Only the lines from the one containing "obtain ⟨c, hc⟩ := traverse_stored" through the one containing "symbols, and a tree" should be printed, exactly as they appear below, with both ends included.

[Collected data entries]
------
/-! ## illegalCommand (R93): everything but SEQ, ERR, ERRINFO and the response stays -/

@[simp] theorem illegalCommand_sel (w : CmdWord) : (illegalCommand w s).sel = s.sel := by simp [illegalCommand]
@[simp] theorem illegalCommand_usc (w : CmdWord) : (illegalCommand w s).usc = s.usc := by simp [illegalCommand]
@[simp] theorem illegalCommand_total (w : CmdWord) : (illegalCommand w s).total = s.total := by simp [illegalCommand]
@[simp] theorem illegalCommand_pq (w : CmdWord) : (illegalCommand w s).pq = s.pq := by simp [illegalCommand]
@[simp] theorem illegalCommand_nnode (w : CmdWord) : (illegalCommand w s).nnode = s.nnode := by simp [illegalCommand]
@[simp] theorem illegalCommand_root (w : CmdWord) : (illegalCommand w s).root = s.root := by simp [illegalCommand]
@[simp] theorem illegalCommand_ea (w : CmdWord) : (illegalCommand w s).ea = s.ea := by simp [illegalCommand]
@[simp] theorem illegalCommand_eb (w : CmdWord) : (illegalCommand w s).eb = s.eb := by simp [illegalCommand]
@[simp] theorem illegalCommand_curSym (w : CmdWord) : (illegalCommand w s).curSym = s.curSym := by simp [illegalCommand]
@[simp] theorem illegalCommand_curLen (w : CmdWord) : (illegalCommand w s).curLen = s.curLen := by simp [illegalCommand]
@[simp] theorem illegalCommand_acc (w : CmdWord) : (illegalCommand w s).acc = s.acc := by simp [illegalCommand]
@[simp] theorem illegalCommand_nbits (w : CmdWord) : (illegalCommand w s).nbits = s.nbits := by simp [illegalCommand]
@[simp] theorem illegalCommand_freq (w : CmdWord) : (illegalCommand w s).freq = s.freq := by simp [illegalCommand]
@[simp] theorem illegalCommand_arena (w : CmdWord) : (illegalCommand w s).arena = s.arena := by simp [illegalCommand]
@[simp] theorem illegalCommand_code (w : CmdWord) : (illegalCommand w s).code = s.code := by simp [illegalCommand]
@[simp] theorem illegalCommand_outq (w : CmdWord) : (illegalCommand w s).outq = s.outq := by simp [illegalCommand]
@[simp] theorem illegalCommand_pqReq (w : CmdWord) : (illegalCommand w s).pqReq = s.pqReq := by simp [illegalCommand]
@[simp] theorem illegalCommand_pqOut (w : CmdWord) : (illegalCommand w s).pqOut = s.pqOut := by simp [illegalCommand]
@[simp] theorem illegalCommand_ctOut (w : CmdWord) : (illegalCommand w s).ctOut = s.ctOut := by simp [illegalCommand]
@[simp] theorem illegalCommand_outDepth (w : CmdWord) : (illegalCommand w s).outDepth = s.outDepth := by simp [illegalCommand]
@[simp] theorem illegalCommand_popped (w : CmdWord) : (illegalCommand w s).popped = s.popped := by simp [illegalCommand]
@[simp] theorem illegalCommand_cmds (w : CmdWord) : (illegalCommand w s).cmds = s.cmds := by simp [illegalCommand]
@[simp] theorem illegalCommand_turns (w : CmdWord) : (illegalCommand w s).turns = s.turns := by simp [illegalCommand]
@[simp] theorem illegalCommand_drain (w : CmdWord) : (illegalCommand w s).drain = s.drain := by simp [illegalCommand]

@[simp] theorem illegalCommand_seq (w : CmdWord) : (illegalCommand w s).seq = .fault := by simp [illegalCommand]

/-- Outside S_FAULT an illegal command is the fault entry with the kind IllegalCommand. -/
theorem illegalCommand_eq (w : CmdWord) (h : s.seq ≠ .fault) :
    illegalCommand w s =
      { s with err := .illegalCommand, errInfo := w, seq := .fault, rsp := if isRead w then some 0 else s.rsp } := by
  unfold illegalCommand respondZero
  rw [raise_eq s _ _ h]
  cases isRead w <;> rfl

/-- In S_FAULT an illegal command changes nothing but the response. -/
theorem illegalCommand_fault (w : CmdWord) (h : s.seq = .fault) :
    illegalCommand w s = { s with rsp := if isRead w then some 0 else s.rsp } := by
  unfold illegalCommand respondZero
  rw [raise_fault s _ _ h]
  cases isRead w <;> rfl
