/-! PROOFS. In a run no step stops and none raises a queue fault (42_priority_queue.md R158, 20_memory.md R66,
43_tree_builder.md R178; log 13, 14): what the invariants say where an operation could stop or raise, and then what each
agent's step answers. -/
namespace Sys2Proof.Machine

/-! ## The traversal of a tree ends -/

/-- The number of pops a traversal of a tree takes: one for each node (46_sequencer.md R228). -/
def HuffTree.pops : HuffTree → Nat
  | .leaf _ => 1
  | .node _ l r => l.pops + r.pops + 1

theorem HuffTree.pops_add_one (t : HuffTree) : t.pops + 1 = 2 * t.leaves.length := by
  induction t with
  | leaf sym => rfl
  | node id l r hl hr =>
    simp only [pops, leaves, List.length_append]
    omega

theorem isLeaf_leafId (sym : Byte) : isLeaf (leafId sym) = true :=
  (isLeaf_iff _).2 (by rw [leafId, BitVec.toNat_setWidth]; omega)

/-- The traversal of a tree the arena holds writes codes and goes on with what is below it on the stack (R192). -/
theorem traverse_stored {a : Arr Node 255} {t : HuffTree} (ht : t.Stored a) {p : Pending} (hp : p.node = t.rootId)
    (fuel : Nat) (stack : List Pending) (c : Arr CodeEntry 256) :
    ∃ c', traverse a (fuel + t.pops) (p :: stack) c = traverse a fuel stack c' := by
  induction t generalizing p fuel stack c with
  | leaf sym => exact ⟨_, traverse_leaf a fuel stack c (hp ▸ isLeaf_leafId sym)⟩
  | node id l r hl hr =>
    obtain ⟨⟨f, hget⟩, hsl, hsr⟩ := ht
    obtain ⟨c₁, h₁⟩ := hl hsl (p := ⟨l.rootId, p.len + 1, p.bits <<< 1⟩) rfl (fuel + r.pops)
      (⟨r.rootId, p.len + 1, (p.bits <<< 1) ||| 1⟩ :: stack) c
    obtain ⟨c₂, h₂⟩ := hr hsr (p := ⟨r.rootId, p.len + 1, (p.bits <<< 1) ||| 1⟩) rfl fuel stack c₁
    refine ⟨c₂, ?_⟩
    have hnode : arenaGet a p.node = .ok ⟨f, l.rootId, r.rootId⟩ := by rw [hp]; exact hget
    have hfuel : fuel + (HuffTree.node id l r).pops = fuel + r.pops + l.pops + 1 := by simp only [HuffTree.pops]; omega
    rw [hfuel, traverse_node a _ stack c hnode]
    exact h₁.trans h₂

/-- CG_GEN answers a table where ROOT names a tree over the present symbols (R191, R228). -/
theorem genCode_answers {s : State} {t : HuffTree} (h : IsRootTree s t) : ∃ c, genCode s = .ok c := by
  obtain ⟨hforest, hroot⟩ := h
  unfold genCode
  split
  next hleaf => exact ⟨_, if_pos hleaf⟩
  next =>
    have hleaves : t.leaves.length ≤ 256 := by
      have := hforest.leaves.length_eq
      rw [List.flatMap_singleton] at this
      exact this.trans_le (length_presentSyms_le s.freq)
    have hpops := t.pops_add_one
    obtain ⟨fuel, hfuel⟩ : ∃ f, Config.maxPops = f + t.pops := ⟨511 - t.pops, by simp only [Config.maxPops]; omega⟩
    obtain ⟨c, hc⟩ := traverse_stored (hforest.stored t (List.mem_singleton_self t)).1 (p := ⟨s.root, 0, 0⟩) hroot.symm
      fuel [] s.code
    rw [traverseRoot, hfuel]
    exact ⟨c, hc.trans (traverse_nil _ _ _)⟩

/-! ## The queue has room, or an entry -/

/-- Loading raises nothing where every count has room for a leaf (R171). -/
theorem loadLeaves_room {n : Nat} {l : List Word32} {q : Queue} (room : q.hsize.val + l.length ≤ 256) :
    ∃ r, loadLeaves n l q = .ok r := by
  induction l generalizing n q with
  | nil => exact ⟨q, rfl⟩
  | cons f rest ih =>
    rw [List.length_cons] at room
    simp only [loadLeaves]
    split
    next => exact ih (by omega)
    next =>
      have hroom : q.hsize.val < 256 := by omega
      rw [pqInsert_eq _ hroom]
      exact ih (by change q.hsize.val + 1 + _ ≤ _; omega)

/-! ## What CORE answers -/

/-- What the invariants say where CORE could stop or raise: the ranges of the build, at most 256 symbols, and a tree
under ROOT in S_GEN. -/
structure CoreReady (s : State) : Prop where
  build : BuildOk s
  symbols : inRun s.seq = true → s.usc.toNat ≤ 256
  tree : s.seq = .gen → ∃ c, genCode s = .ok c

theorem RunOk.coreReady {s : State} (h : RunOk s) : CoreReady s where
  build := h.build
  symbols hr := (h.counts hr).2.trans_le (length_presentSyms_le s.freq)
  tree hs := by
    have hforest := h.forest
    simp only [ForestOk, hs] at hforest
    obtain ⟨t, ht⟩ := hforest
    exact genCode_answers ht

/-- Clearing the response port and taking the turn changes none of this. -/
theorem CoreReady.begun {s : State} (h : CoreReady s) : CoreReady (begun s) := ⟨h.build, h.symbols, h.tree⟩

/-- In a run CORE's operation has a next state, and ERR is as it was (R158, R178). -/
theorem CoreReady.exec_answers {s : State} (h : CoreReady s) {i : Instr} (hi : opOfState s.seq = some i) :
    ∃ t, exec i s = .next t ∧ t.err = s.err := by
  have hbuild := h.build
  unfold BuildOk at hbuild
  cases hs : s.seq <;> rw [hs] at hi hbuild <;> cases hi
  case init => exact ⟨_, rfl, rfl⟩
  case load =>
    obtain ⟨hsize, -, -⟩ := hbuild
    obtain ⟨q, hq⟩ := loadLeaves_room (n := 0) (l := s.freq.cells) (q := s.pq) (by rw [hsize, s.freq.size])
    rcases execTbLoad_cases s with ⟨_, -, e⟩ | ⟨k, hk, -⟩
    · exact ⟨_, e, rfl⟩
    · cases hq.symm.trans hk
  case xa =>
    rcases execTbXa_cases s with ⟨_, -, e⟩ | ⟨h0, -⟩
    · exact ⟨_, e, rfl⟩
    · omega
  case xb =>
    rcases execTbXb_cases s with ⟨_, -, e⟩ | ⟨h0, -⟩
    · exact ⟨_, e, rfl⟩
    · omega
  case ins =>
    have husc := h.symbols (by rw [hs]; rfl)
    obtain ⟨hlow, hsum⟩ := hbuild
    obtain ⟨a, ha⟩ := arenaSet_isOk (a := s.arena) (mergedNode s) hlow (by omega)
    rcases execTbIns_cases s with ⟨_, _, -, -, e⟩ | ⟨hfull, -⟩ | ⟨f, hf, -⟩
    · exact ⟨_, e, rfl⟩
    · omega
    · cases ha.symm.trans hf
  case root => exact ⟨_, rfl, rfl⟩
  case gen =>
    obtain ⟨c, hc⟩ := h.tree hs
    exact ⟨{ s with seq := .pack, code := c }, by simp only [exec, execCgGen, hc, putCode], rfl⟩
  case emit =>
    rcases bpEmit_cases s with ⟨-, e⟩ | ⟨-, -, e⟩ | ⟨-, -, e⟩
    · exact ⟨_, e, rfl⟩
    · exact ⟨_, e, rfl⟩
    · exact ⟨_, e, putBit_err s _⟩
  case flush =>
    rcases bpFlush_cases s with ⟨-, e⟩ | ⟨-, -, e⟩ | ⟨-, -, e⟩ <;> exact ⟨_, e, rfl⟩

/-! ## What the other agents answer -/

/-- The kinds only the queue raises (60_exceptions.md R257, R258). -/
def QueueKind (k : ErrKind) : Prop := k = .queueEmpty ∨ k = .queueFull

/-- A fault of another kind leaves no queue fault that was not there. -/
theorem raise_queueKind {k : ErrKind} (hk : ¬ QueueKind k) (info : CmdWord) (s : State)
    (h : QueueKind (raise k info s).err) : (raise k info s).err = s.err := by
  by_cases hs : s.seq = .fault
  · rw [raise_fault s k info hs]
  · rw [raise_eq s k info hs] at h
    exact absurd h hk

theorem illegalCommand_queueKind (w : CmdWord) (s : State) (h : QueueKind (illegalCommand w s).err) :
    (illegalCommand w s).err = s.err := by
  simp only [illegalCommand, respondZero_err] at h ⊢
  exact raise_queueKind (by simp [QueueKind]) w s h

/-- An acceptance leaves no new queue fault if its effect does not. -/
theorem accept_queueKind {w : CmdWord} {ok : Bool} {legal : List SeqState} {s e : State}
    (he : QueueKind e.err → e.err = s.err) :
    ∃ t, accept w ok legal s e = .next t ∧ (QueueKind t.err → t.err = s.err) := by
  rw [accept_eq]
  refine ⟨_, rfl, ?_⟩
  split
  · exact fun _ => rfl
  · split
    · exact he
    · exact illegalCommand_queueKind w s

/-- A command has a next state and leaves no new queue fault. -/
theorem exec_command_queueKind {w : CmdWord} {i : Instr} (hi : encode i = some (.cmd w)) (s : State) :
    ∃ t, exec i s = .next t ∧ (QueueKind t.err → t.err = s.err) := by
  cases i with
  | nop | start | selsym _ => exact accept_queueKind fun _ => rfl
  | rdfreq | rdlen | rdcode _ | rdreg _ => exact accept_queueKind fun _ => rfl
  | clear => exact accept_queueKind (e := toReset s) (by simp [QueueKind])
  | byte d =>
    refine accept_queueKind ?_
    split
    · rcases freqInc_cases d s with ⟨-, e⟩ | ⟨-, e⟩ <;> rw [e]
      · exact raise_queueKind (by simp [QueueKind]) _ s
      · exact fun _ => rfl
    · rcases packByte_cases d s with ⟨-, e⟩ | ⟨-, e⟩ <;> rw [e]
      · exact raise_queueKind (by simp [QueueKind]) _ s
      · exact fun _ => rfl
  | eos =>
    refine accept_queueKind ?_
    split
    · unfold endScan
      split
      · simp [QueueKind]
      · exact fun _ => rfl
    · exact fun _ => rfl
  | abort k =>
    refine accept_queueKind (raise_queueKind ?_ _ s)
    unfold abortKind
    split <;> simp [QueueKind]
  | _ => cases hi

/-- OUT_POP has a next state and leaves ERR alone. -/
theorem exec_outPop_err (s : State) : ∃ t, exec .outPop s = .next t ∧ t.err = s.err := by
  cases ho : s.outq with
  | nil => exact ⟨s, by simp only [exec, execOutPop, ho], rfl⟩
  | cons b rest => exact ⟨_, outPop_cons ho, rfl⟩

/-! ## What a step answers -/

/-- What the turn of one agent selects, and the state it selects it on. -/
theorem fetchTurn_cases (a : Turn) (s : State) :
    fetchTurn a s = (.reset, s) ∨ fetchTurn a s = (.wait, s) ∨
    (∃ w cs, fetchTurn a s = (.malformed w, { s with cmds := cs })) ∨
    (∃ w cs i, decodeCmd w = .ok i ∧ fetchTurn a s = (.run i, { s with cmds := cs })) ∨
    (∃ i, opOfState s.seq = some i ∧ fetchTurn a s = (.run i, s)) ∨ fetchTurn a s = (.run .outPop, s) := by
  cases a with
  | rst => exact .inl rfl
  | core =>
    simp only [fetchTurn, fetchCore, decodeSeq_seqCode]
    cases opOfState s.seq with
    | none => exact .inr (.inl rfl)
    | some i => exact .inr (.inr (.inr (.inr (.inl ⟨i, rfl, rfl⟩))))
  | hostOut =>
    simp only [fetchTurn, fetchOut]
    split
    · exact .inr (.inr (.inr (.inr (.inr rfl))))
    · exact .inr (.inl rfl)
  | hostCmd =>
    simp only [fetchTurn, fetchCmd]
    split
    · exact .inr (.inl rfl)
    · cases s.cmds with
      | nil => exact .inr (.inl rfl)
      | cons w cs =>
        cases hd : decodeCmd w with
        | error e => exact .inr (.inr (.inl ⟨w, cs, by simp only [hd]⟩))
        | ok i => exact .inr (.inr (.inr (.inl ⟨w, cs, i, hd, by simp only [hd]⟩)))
------
OUTPUT BELOW -
    obtain ⟨c, hc⟩ := traverse_stored (hforest.stored t (List.mem_singleton_self t)).1 (p := ⟨s.root, 0, 0⟩) hroot.symm
      fuel [] s.code
    rw [traverseRoot, hfuel]
    exact ⟨c, hc.trans (traverse_nil _ _ _)⟩

/-! ## The queue has room, or an entry -/

/-- Loading raises nothing where every count has room for a leaf (R171). -/
theorem loadLeaves_room {n : Nat} {l : List Word32} {q : Queue} (room : q.hsize.val + l.length ≤ 256) :
    ∃ r, loadLeaves n l q = .ok r := by
  induction l generalizing n q with
  | nil => exact ⟨q, rfl⟩
  | cons f rest ih =>
    rw [List.length_cons] at room
    simp only [loadLeaves]
    split
    next => exact ih (by omega)
    next =>
      have hroom : q.hsize.val < 256 := by omega
      rw [pqInsert_eq _ hroom]
      exact ih (by change q.hsize.val + 1 + _ ≤ _; omega)

/-! ## What CORE answers -/

/-- What the invariants say where CORE could stop or raise: the ranges of the build, at most 256 symbols, and a tree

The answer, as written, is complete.